*Listed entries*:
-- ==== Sys2Proof/Machine/Descriptor.lean ====
section
/-! DEFINITION. Fetching a descriptor and admitting its job (R141, R145, R146, R149, R151, R489): the checks in the order of
R146, and those that other chapters define. -/

namespace Sys2Proof.Machine

/-! ### The descriptor's own fields (R145, R146 step 1) -/

/-- The type allows at_time (Table 6.5). -/
def atTimeOk (typ : Nat) : Bool := typ == 6 || typ == 7 || typ == 9 || typ == 10

/-- Checks of a field at `o` that names a buffer aligned to `m` bytes (Table 6.3): used only when `used`. -/
def addrChks (raw : List Byte) (used : Bool) (o m : Nat) : List Chk :=
  [⟨used && badSpace (dField raw o 8), o, 1, 4⟩, ⟨used && dField raw o 8 % m != 0, o, 2, 3⟩]

/-- Checks of the header (Table 6.4). -/
def headerChks (raw : List Byte) : List Chk :=
  let t := dField raw 0 1
  let fl := dField raw 1 1
  [⟨t == 0 || decide (12 < t), 0, 1, 1⟩, ⟨decide (16 ≤ fl), 1, 0, 2⟩, ⟨fl.testBit 3 && !atTimeOk t, 1, 1, 4⟩]
    ++ zeroChks raw 2 4 ++ addrChks raw (fl.testBit 2) 8 64

/-- Checks of the body (Table 6.6): bytes it does not list are zero. Where a job names no effect of the library, once it is
checked, the effect field is out of range (R431). -/
def State.bodyChks (s : State) (raw : List Byte) : List Chk :=
  let f := dField raw
  let z := zeroChks raw
  let out := fun (o lo hi n : Nat) => (⟨decide (f o n < lo) || decide (hi < f o n), o, 1, 4⟩ : Chk)
  let top := 2 ^ 32 - 1
  match f 0 1 with
  | 1 => addrChks raw true 0x10 64 ++ [out 0x18 64 4096 4] ++ z 0x1C 0x40
  | 2 =>
    addrChks raw true 0x10 1 ++ addrChks raw true 0x18 1
      ++ [out 0x20 1 top 4, out 0x24 1 top 4, out 0x28 1 top 4, ⟨decide (2 ^ 31 < f 0x20 4 * f 0x24 4 * f 0x28 4), 0x20, 1, 4⟩]
      ++ z 0x2C 0x40
  | 3 =>
    let fill := (f 0x24 1).testBit 0
    addrChks raw (!fill) 0x10 1 ++ addrChks raw true 0x18 1
      ++ [⟨!fill && spaceOf (f 0x10 8) == .host && spaceOf (f 0x18 8) == .host, 0x18, 1, 4⟩, out 0x20 1 top 4,
          ⟨decide (2 ≤ f 0x24 1), 0x24, 0, 2⟩]
      ++ z 0x25 0x28 ++ z 0x2C 0x40
  | 4 => [⟨decide (4096 ≤ f 0x10 2), 0x10, 0, 2⟩] ++ z 0x12 0x18 ++ z 0x20 0x40
  | 5 =>
    [⟨decide (4096 ≤ f 0x10 2), 0x10, 0, 2⟩, ⟨decide (2 ≤ f 0x12 1), 0x12, 0, 2⟩]
      ++ z 0x13 0x18 ++ addrChks raw ((f 0x12 1).testBit 0) 0x20 8 ++ z 0x28 0x40
  | 6 => [out 0x10 0 9 1] ++ z 0x11 0x38
  | 7 =>
    [out 0x10 0 7 1, out 0x12 0 1023 2, out 0x14 1 1024 2, ⟨decide (1024 < f 0x12 2 + f 0x14 2), 0x14, 1, 4⟩, out 0x20 1 top 4]
      ++ addrChks raw true 0x18 1 ++ z 0x11 0x12 ++ z 0x16 0x18 ++ z 0x24 0x38
  | 8 =>
    [out 0x10 0 7 1, out 0x12 26 257 2, out 0x14 0 257 2] ++ addrChks raw true 0x18 1 ++ addrChks raw true 0x20 1
      ++ z 0x11 0x12 ++ z 0x16 0x18 ++ z 0x28 0x40
  | 9 =>
    let capture := (f 0x11 1).testBit 0
    [out 0x10 0 (if capture then 63 else 127) 1, ⟨decide (2 ≤ f 0x11 1), 0x11, 0, 2⟩, out 0x12 0 2 1, out 0x14 1 top 4]
      ++ addrChks raw true 0x18 1 ++ z 0x13 0x14 ++ z 0x20 0x38
  | 10 =>
    [out 0x10 0 15 1, ⟨s.bit Reg.HAP_STATUS 16 && !s.effectOk (f 0x11 1), 0x11, 1, 4⟩, ⟨decide (2 ≤ f 0x12 1), 0x12, 0, 2⟩]
      ++ z 0x14 0x38
  | 11 =>
    [out 0x10 0 15 1, ⟨decide (4 ≤ f 0x11 1), 0x11, 0, 2⟩, out 0x14 1 top 4] ++ addrChks raw true 0x18 1
      ++ addrChks raw (f 0x11 1 != 0) 0x20 8 ++ z 0x12 0x14 ++ z 0x28 0x40
  | 12 => z 0x12 0x14 ++ z 0x18 0x40
  | _ => []

/-- Step 1 of R146. -/
def State.fieldChks (s : State) (raw : List Byte) : Except Bad Unit :=
  match firstChk (headerChks raw ++ s.bodyChks raw) with
  | none => .ok ()
  | some c => .error ⟨0x21, c.reason * 256 + c.off, 0⟩

/-! ### Buffers and resources (R146 steps 2 and 3) -/

/-- The owner-table check of a buffer that the field at `off` names; whether the function can master its port is not checked
(R490). -/
def State.bufChk (s : State) (c off a n : Nat) (write : Bool) : Except Bad Unit :=
  if spaceOf a = .host then .ok ()
  else match s.jobRefused c off a n write with
    | some d => .error ⟨0x20, d, 0⟩
    | none => .ok ()

/-- Fail with this reason at this field unless a condition holds. -/
def holdsOr (ok : Bool) (reason off : Nat) : Except Bad Unit := if ok then .ok () else .error ⟨0x21, reason * 256 + off, 0⟩

/-- The progress area, `n` bytes (Table 6.11). -/
def State.areaChk (s : State) (c : Nat) (raw : List Byte) (n : Nat) : Except Bad Unit :=
  if (dField raw 1 1).testBit 2 then s.bufChk c 8 (dField raw 8 8) n true else .ok ()

/-- A fence right (R149): the owner signals, and the owner or, with public_wait, anyone waits. -/
def State.fenceChk (s : State) (p f : Nat) (signal : Bool) : Except Bad Unit :=
  let k := Reg.CQ_FENCE_CFG f
  let mine := s.fld k 5 0 == p
  if s.bit k 8 && (mine || (!signal && s.bit k 9)) then .ok () else .error ⟨0x20, 0x10 * 2 ^ 24 + f % 4096, 0⟩

/-- The descriptor at ring index `i` of a context, where its fetch is not refused. -/
def State.ringEntry (s : State) (c i : Nat) (host : List (Nat × Byte)) : Option (List Byte) :=
  let a := (s.ctx c).sqBase + 64 * i
  if (s.jobRefused c 0 a 64 false).isSome || (s.poisonIn a 64).isSome then none else some (s.bufRead host a 64)

/-- A FENCE_SIGNAL of fence `f` at or above `v` stands among the `n` entries from ring index `i` on, before the tail (R151). -/
def State.signalAhead (s : State) (c f v : Nat) (host : List (Nat × Byte)) : Nat → Nat → Bool
  | 0, _ => false
  | n + 1, i =>
    let x := s.ctx c
    if i = x.tail then false
    else
      let here := match s.ringEntry c i host with
        | some r => dField r 0 1 == 5 && dField r 0x10 2 % 4096 == f && decide (v ≤ dField r 0x18 8)
        | none => false
      here || State.signalAhead s c f v host n ((i + 1) % x.sqSize)

/-- The request of an RDM_TRANSACTION, read and checked as the structure it is (R146 step 2, R384). -/
def State.rdmChk (s : State) (c : Nat) (raw : List Byte) (host : List (Nat × Byte)) : Except Bad Unit := do
  let a := dField raw 0x18 8
  let n := dField raw 0x12 2
  match s.jobRefused c 0x18 a n false with
  | some d => throw ⟨0x20, d, 0⟩
  | none => pure ()
  match s.poisonIn a n with
  | some g => throw ⟨0x23, g, 0⟩
  | none => pure ()
  let b := s.bufRead host a n
  let at' := fun (o : Nat) => (b.getD o 0).toNat
  if at' 0 ≠ 0xCC then throw ⟨0x21, 0x0418, 0⟩
  if at' 1 ≠ 1 then throw ⟨0x21, 0x0418, 1⟩
  holdsOr (n == at' 2 + 2) 4 0x12
  let sum := ((b.take (n - 2)).map (·.toNat)).sum % 65536
  if at' (n - 2) * 256 + at' (n - 1) ≠ sum then throw ⟨0x21, 0x0418, n - 2⟩

/-- Steps 2 and 3 of R146 for a job that is not a jets job, and R151 after them. -/
def State.resourceChks (s : State) (c : Nat) (raw : List Byte) (sq : Nat) (host : List (Nat × Byte)) : Except Bad Unit := do
  let f := dField raw
  let p := s.ctxPaddock c
  let t := f 0 1
  if t = 8 then s.rdmChk c raw host
  s.areaChk c raw 32
  match t with
  | 3 =>
    if !(f 0x24 1).testBit 0 then s.bufChk c 0x10 (f 0x10 8) (f 0x20 4) false
    s.bufChk c 0x18 (f 0x18 8) (f 0x20 4) true
  | 4 =>
    s.fenceChk p (f 0x10 2) false
    holdsOr (!s.signalAhead c (f 0x10 2) (f 0x18 8) host 255 ((sq + 1) % (s.ctx c).sqSize)) 5 0x10
  | 5 =>
    s.fenceChk p (f 0x10 2) true
    if (f 0x12 1).testBit 0 then s.bufChk c 0x20 (f 0x20 8) 8 true
  | 6 => holdsOr (!(s.heldLayers p (f 0x10 1)).isEmpty || s.safetyOwner (f 0x10 1) == some p) 6 0x10
  | 7 =>
    let src := f 0x10 1
    let inMask := (List.range (f 0x14 2)).all fun i => (s.uniRec s.loBank (f 0x12 2 + i)).has src
    holdsOr (s.srcKind src == 2 && s.srcOwner src == p && inMask) 6 0x10
    s.bufChk c 0x18 (f 0x18 8) (f 0x20 4 * f 0x14 2 * 512) false
  | 8 =>
    let k := Reg.LO_DMX_CFG (f 0x10 1)
    holdsOr (s.bit k 7 && s.fld k 13 8 == p) 6 0x10
    holdsOr (s.bit k 1) 4 0x10
    s.bufChk c 0x20 (f 0x20 8) (f 0x14 2) true
  | 9 =>
    let e := f 0x10 1
    let capture := (f 0x11 1).testBit 0
    let k := Reg.AUD_IN_CFG_ACT e
    holdsOr (if capture then decide (e < s.busesOn)
      else decide (e < s.inputsOn) && s.fld k 26 24 == 3 && s.bit k 7 && s.fld k 13 8 == p) 6 0x10
    s.bufChk c 0x18 (f 0x18 8) (f 0x14 4 * sampleBytes (f 0x12 1)) capture
  | 10 =>
    let k := Reg.HAPC_CFG_ACT (f 0x10 1)
    holdsOr (s.bit k 23 && s.fld k 29 24 == p) 6 0x10
  | 11 =>
    holdsOr (s.holds p 1 (f 0x10 1)) 6 0x10
    s.bufChk c 0x18 (f 0x18 8) (f 0x14 4) false
    if (f 0x11 1).testBit 0 then s.bufChk c 0x20 (f 0x20 8) 32 false
    if (f 0x11 1).testBit 1 then s.bufChk c 0x20 (f 0x20 8) 32 true
  | _ => pure ()

/-- What the checks of R146 give: the jets job that the array then holds, where the type is one. -/
def State.admitChks (s : State) (c : Nat) (raw : List Byte) (sq : Nat) (host : List (Nat × Byte)) :
    Except Bad (Option JetJob) := do
  s.fieldChks raw
  if dField raw 0 1 ≤ 2 then
    let j ← s.loadJets c host raw sq (s.areaChk c raw)
    return some j
  else
    s.resourceChks c raw sq host
    return none

/-! ### Fetch (R141, R489) -/

/-- The context admits a job of these bytes at ring index `sq`: its checks decide whether it goes on (R146). -/
def State.admitJob (s : State) (c : Nat) (raw : List Byte) (sq : Nat) (host : List (Nat × Byte)) : State :=
  let x := s.ctx c
  let s1 := s.setCtx c { x with
    sqHead := (sq + 1) % x.sqSize
    jobs := x.jobs ++ [{ sq := sq, raw := raw }] }
  match s.admitChks c raw sq host with
  | .error b => s1.faultAt c sq b.status b.detail b.off
  | .ok (some j) => { s1 with ja := { s1.ja with jobs := s1.ja.jobs ++ [j] } }.settle c
  | .ok none => s1.settle c

/-- A fetch that failed ends a job of tag 0 and type 0 at that index, and CQ_U_SQ_HEAD stays (R489). -/
def State.fetchFails (s : State) (c status detail : Nat) : State :=
  let x := s.ctx c
  let s1 := s.setCtx c { x with jobs := x.jobs ++ [{ sq := x.sqHead, raw := List.replicate 64 0 }] }
  s1.faultJob c x.sqHead status detail 0

/-- The context fetches: it is ACTIVE or WAITING with no fault decided, descriptors wait, and there is room among its 8
admitted jobs and held entries (R141, R142). -/
def State.fetches (s : State) (c : Nat) : Bool :=
  let x := s.ctx c
  s.ctxAssigned c && (s.ctxState c == 1 || s.ctxState c == 2) && x.faulting.isNone && x.sqHead != x.tail
    && decide (x.jobs.length + x.held.length < 8)

/-- DESCRIPTOR_FETCHED: the descriptor at CQ_U_SQ_HEAD arrives; a ring in host memory is answered by its port, and a function
that cannot master its port issues no fetch. -/
def execDescriptorFetched (ctx : Fin 1024) (reply : HostReply) (host : List (Nat × Byte)) (s : State) :
    Host.Outcome State Fault Refusal :=
  let c := ctx.val
  if !s.fetches c then .next s
  else
    let x := s.ctx c
    let a := x.sqBase + 64 * x.sqHead
    match spaceOf a with
    | .host =>
      let n := portOf (s.ctxPaddock c)
      let admitted := fun (bs : List Byte) =>
        s.admitJob c ((List.range 64).map fun i => bs.getD i (Config.freeBits 8 (2 ^ 64 + localOf a + i))) x.sqHead host
      if !s.mayMaster (s.ctxPaddock c) then .next s
      else match reply with
        | .poisoned => .next ((s.poisonedTlp n false).fetchFails c 0x23 (2 ^ 31))
        | .urCa => .next ((s.urTlp n).fetchFails c 0x20 (2 ^ 31))
        | .data bs => .next (admitted bs)
        | .ecrc bs =>
          if (s.hp.ports.getD n {}).ecrcChk then .next ((s.poisonedTlp n true).fetchFails c 0x23 (2 ^ 31)) else .next (admitted bs)
    | .reserved => .next (s.fetchFails c 0x20 0)
    | _ =>
      match s.jobRefused c 0 a 64 false, s.poisonIn a 64 with
      | some d, _ => .next (s.fetchFails c 0x20 d)
      | none, some g => .next ((s.eccSeen g).fetchFails c 0x23 (eccGran g))
      | none, none => .next (s.admitJob c (s.bufRead [] a 64) x.sqHead host)

end Sys2Proof.Machine
end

*Directions for this task*: Every line above from the line with "throw ⟨0x23, g, 0⟩" to the line with "let sum := ((b.take", inclusive, must be returned exactly; no other line belongs in the reply.

*Written solution*:
  | some g => throw ⟨0x23, g, 0⟩
  | none => pure ()
  let b := s.bufRead host a n
  let at' := fun (o : Nat) => (b.getD o 0).toNat
  if at' 0 ≠ 0xCC then throw ⟨0x21, 0x0418, 0⟩
  if at' 1 ≠ 1 then throw ⟨0x21, 0x0418, 1⟩
  holdsOr (n == at' 2 + 2) 4 0x12
  let sum := ((b.take (n - 2)).map (·.toNat)).sum % 65536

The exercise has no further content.